* [EXERCISE OBJECTIVE] Find every line in the entries that holds the string "Tests" and report it.

[DATASET RECORDS — start]

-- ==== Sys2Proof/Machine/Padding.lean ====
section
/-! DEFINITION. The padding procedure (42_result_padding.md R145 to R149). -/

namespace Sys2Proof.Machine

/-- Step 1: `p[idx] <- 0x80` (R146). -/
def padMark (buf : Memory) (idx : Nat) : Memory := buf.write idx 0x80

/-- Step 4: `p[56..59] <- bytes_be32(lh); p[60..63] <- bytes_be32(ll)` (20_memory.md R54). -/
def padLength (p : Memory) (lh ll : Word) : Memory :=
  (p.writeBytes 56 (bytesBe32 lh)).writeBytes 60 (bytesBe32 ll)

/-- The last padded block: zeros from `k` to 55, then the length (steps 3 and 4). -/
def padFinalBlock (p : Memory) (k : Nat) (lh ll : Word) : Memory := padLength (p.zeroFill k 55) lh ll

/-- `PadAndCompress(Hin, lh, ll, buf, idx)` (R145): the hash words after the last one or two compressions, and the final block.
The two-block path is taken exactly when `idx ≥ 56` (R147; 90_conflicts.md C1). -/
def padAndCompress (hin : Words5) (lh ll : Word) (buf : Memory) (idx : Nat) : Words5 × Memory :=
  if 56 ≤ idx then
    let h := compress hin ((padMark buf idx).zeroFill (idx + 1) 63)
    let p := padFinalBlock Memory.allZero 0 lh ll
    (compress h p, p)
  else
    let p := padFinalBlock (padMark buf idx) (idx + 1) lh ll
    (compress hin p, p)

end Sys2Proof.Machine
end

[DATASET RECORDS — finish]
[DATASET RECORDS — start]

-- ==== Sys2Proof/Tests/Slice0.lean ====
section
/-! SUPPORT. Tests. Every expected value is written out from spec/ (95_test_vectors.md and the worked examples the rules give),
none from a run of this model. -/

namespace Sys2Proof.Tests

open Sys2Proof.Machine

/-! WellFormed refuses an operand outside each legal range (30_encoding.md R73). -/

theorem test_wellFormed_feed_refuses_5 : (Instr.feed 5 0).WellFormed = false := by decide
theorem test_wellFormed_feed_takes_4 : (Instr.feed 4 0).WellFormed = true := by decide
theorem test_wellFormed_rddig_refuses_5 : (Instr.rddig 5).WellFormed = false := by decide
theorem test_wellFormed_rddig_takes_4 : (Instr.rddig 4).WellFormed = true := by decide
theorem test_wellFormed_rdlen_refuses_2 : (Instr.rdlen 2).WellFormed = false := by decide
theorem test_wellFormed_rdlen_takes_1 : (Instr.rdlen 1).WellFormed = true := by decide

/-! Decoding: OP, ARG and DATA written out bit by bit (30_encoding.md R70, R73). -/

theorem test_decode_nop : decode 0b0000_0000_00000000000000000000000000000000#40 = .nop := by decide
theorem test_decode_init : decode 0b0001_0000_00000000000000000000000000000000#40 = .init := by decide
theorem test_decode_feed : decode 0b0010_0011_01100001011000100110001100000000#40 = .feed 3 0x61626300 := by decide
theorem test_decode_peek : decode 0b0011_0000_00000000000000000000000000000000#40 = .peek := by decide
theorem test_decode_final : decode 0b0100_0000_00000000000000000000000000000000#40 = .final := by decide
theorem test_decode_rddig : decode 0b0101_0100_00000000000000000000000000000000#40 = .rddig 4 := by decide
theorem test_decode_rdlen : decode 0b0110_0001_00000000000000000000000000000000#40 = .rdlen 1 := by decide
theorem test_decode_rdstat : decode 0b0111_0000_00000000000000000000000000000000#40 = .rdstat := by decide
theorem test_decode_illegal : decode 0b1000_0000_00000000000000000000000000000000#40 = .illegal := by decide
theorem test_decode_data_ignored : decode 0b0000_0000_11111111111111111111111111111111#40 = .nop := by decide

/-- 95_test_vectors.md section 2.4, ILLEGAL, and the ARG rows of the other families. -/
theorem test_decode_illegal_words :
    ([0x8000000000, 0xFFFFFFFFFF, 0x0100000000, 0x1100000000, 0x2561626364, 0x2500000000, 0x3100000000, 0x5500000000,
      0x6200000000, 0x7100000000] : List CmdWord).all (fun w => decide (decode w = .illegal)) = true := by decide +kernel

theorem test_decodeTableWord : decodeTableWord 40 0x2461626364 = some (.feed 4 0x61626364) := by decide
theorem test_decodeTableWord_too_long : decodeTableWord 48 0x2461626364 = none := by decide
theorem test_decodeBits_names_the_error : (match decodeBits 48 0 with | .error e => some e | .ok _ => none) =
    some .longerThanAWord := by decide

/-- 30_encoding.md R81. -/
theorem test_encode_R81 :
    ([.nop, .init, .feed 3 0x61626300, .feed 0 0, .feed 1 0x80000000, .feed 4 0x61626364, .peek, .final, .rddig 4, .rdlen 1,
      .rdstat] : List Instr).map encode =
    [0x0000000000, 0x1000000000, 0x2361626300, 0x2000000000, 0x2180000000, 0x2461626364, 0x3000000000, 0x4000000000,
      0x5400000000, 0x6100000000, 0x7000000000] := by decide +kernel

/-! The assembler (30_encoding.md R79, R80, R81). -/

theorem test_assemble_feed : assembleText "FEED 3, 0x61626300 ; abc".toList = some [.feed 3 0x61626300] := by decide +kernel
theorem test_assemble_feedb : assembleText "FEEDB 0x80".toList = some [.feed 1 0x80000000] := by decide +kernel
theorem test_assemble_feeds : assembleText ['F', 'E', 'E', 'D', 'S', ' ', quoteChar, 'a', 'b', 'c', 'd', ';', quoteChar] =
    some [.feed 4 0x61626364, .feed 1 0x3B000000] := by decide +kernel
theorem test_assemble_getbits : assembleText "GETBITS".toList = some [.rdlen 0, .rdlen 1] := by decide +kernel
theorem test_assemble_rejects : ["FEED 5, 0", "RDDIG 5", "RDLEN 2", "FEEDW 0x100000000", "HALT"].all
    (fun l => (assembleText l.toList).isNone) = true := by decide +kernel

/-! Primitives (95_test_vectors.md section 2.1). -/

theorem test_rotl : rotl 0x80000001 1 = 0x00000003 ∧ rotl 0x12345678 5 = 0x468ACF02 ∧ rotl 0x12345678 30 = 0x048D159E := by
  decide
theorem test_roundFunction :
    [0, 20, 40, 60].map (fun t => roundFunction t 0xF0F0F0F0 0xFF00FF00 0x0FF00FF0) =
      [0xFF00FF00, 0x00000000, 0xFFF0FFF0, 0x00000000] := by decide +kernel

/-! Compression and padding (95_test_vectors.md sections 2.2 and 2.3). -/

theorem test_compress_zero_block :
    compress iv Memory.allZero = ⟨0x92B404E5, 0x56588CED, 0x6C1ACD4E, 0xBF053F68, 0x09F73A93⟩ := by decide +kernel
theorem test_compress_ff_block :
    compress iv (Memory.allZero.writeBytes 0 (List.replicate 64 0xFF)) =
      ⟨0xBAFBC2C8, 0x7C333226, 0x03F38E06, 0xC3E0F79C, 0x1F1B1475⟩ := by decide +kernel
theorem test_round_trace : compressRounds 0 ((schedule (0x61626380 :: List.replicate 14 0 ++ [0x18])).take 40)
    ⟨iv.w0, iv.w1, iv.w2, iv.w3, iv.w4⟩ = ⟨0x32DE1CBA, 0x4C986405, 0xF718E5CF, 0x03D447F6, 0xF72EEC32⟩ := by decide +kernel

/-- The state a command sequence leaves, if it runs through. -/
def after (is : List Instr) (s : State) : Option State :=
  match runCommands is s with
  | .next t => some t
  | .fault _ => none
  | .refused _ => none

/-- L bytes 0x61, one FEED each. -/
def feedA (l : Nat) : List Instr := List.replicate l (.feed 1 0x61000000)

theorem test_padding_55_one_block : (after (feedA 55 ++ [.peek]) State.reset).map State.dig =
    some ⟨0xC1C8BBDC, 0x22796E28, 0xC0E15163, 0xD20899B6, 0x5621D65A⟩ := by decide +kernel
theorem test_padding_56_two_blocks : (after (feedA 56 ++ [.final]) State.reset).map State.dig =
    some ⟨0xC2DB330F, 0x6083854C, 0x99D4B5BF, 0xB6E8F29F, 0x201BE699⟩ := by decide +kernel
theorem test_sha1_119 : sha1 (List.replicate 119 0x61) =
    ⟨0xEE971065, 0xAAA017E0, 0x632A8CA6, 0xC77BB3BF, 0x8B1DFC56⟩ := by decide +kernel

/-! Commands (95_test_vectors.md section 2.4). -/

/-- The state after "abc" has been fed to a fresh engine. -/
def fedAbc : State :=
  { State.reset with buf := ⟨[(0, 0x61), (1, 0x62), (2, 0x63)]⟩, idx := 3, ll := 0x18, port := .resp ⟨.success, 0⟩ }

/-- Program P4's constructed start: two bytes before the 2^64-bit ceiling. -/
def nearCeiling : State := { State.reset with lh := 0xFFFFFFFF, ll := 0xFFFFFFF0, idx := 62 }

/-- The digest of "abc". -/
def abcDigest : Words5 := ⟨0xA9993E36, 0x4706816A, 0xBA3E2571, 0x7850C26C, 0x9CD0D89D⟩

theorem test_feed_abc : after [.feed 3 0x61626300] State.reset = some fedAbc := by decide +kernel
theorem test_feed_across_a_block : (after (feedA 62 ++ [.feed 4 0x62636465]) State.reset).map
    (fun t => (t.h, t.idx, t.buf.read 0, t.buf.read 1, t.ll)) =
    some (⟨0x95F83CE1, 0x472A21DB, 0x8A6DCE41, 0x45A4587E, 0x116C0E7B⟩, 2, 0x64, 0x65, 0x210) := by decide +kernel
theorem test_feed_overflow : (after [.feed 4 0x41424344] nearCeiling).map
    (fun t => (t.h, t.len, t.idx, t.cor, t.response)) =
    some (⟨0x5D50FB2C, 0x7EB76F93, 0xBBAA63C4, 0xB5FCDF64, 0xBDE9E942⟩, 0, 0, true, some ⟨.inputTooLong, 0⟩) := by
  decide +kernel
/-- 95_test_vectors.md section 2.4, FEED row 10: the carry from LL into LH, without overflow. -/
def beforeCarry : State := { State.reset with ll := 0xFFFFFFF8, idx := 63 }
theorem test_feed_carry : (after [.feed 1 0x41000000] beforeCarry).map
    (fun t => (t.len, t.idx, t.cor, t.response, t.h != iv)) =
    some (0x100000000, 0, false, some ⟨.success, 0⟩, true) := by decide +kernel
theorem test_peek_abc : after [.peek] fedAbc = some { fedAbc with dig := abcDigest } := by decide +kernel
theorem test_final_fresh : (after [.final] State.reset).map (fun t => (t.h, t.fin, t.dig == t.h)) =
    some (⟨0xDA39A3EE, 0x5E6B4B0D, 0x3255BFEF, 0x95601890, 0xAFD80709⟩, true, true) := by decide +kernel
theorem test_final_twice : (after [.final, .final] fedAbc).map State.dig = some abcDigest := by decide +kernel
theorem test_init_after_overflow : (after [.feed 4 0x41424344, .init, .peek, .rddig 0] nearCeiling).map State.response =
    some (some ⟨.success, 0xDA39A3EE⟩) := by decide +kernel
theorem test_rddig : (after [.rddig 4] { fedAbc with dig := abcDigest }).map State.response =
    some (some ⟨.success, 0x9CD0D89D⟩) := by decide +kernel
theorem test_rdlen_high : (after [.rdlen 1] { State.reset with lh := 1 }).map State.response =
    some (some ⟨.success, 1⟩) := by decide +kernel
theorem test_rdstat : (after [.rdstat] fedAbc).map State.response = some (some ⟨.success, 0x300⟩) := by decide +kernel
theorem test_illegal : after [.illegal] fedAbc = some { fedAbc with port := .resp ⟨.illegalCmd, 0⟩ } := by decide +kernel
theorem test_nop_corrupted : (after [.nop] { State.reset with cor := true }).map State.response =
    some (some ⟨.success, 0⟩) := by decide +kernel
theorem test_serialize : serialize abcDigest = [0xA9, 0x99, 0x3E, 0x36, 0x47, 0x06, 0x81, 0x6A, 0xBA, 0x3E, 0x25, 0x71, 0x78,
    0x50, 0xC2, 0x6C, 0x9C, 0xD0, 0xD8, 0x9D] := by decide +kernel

[DATASET RECORDS — finish]

* [WORKED SOLUTION]
-- ==== Sys2Proof/Tests/Slice0.lean ====
/-! SUPPORT. Tests. Every expected value is written out from spec/ (95_test_vectors.md and the worked examples the rules give),
namespace Sys2Proof.Tests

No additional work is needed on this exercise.